生物法,尤其是生物酶,在处理农药残留问题上具有处理简便、安全高效、应用范围广且无二次污染等优点,日益受到重视。
到目前为止,有关拟除虫菊酯降解酶的报道较少,因此,研究探索具有优良性能的生物催化剂拟除虫菊酯降解酶,具有重要的意义。
发明内容
本发明的目的是克服现有拟除虫菊酯残留生物处理法的技术缺陷及其降解酶的不足,提供酯酶est816及其重组酯酶在降解拟除虫菊酯类农药方面的应用。
本发明另一目的是提供一种含有酯酶基因est816的重组菌,以及利用该重组菌构建的重组酯酶及其制备方法。
本发明的再一目的是提供一种含有上述酯酶基因est816的毕赤酵母表达体系,以及利用该毕赤酵母重组菌构建的重组酯酶及其制备方法。
本发明的再一目的是提供上述重组酯酶在降解拟除虫菊酯类农药方面的应用。
本发明上述目的通过以下技术方案实现:
本发明提供了酯酶基因est816在制备拟除虫菊酯类农药降解酶方面的应用。
本发明还提供了酯酶Est816在降解拟除虫菊酯类农药方面的应用,所述酯酶Est816由酯酶基因est816表达或重组表达得到。
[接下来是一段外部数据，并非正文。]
-- ==== Sys2Proof/Machine/Ops.lean ====
section
/-! DEFINITION. The named operations over memory and registers: indexed cells (spec/20_memory.md R70 to R72), one update per
register, the capacities (spec/00_scope.md R9), fault entry and reset (spec/60_exceptions.md R330, R331,
spec/70_reset_and_hazards.md R350). -/

namespace Sys2Proof.Machine

/-! ### Indexed cells: `VBUF`, `BYTES`, the slots -/

/-- The value at index `a`; an unlisted index holds none. -/
def cellsRead {α : Type} : Cells α → Nat → Option α
  | [], _ => none
  | (k, v) :: m, a => if a = k then some v else cellsRead m a

/-- Write index `a`, keeping the indices rising. -/
def cellsWrite {α : Type} : Cells α → Nat → α → Cells α
  | [], a, v => [(a, v)]
  | (k, x) :: m, a, v =>
    if a < k then (a, v) :: (k, x) :: m
    else if a = k then (a, v) :: m
    else (k, x) :: cellsWrite m a v

/-- The cells below index `n`. -/
def cellsBelow {α : Type} (m : Cells α) (n : Nat) : Cells α := m.filter fun c => decide (c.1 < n)

/-- Consecutive cells from index `a` on. -/
def cellsFrom {α : Type} : Nat → List α → Cells α
  | _, [] => []
  | a, v :: vs => (a, v) :: cellsFrom (a + 1) vs

/-- The `n` values from index `a` on, none where one of them is unlisted; for cells in canonical form that begin at `a`. -/
def cellsRun {α : Type} : Cells α → Nat → Nat → Option (List α)
  | _, _, 0 => some []
  | [], _, _ + 1 => none
  | (k, v) :: m, a, n + 1 => if k = a then (cellsRun m (a + 1) n).map fun vs => v :: vs else none

/-- Indices strictly rise, and none is below `lo`. -/
def cellsWfFrom {α : Type} : Nat → Cells α → Bool
  | _, [] => true
  | lo, (k, _) :: m => decide (lo ≤ k) && cellsWfFrom (k + 1) m

/-- The canonical form: indices strictly rise. An unlisted index holds no value, so no listed value equals it. -/
def cellsWf {α : Type} (m : Cells α) : Bool := cellsWfFrom 0 m

/-- The byte memory is in canonical form. -/
def Memory.wf (m : Memory) : Bool := cellsWf m

/-! ### Capacities (R9): each also stays below what the registers that count it can hold (notes/assumptions/5.md) -/

/-- `n` items fit a capacity, a natural or `∞` (R9). No items fit every capacity: that test comes first, so that a command which
stores nothing is evaluated without knowing the capacity. -/
def capFits (cap : Option Nat) (n : Nat) : Bool :=
  decide (n = 0) || (match cap with | none => true | some c => decide (n ≤ c))

/-- `n` words fit a word array: `WORD_CAP`, and every bit index below `2^64` (R70). -/
def fitsWords (n : Nat) : Bool := decide (n ≤ 2 ^ 58) && capFits Config.wordCap n

/-- `n` values fit `VBUF`: `VBUF_CAP`, and `VLEN` is a u64 (R42). -/
def fitsValues (n : Nat) : Bool := decide (n < 2 ^ 64) && capFits Config.vbufCap n

/-- `n` bytes fit `BYTES` or a payload: `BYTE_CAP`, and `BLEN` is a u64 (R43). -/
def fitsBytes (n : Nat) : Bool := decide (n < 2 ^ 64) && capFits Config.byteCap n

/-- Go on if something fits, else refuse: the spec gives no successor (R332). -/
def require (fits : Bool) (c : Capacity) (go : Out) : Out := if fits then go else .refused (.capacity c)

/-! ### Register updates: one home for each register -/

def State.setWriter (s : State) (wr : Writer) : State := { s with writer := wr }
def State.setReader (s : State) (rd : Reader) : State := { s with reader := rd }
/-- Write `RES` with a value below `2^64`. -/
def State.setRes (s : State) (n : Nat) : State := { s with res := BitVec.ofNat 64 n }
def State.setFault (s : State) (kind : ErrKind) (info : Nat) : State :=
  { s with err := kind, einfo := BitVec.ofNat 64 info }
def State.setEfb (s : State) (blk : EFBlock) : State := { s with efb := some blk }
/-- `VBUF[0 .. n) <- vs; VLEN <- n`; entries at or above `n` hold no value afterwards (R212, R44). -/
def State.setValues (s : State) (vs : List Word) : State :=
  { s with vbuf := cellsFrom 0 vs, vlen := BitVec.ofNat 64 vs.length }
/-- `BYTES[0 .. n) <- img; BLEN <- n` (R281, R45). -/
def State.setBytes (s : State) (img : List Byte) : State :=
  { s with bytes := cellsFrom 0 img, blen := BitVec.ofNat 64 img.length }
/-- Replace slot `k` whole (R48). -/
def State.setSlot (s : State) (k : BitVec 8) (q : Sequence) : State := { s with slots := cellsWrite s.slots k.toNat q }
def State.setPort (s : State) (moves : List PortMove) : State := { s with port := moves }

/-! ### Faults -/

/-- The code a kind puts in `ERR` (R40, R321 to R325). -/
def errCode : ErrKind → BitVec 3
  | .noFault => 0
  | .invalidInput => 1
  | .outOfRange => 2
  | .malformed => 3
  | .io => 4
  | .illegal => 5

/-- Fault entry, the hardware's one exception: `ERR` and `EINFO` are written and nothing else changes (R17, R330). -/
def raise (kind : ErrKind) (info : Nat) (s : State) : Out := .next (s.setFault kind info)

/-- Reset, the only way out of a fault: there is no trap return (R331, R350). The host's coming moves are not the core's state. -/
def resetCore (s : State) : State := State.reset.setPort s.port

/-- A command whose form no encoding admits faults as its decoding does (R102 steps 3 and 4; notes/assumptions/13.md). -/
def checkForm (i : Instr) (s : State) (go : Out) : Out :=
  match formReject i with
  | some r => raise .illegal (rejectCause r) s
  | none => go

/-! ### Slots written from values -/

/-- Every word array of the blocks fits (R195). -/
def blocksFit (blks : List EFBlock) : Bool :=
  blks.all fun blk => fitsWords blk.low.length && fitsWords blk.high.length

/-- `S[k] <- seq_build(vs, B)`, refused where `n_elem`, the payload or a block's arrays would exceed a capacity (R244, R302). -/
def storeSequence (k : BitVec 8) (vs : List Word) (bsz : BitVec 32) (s : State) : Out :=
  require (decide (vs.length < 2 ^ 64) && fitsBytes (seqBuild vs bsz).payload.length) .bytes
    (require (blocksFit (seqBlocks vs bsz.toNat)) .words (.next (s.setSlot k (seqBuild vs bsz))))

/-- `VBUF <- out` with its length, refused above `VBUF_CAP` (R212, R250, R9). -/
def storeValues (vs : List Word) (s : State) : Out := require (fitsValues vs.length) .values (.next (s.setValues vs))

/-- `EFB <- blk`, refused where an array exceeds `WORD_CAP` (R195, R9). -/
def storeBlock (blk : EFBlock) (s : State) : Out :=
  require (fitsWords blk.low.length && fitsWords blk.high.length) .words (.next (s.setEfb blk))

end Sys2Proof.Machine
end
所述酯酶基因est816的序列见GenBank:JQ996501.1。
本发明还提供了一种含有酯酶基因est816的表达载体。利用该表达载体转化寄主细胞,培养转化体,从培养物中获得重组酯酶。所述寄主细胞为大肠杆菌或毕赤酵母。
本发明还提供一种含有酯酶基因est816的大肠杆菌重组菌。
优选地,所述含有酯酶基因est816的大肠杆菌重组菌,是将表达载体pET-28a(+)和酯酶基因est816分别经BamHI和EcoRI双酶切后连接,并转化至E.coli BL21(DE3),获得的重组菌。
更优选地,所述含有酯酶基因est816的大肠杆菌重组菌的构建方法如下:
S1.利用引物est816-fw和引物est816-rv,PCR扩增基因est816的目的片段;
est816-fw序列:5’-CGCGGATCCATGCCGCATGTAGAGAACGA-3’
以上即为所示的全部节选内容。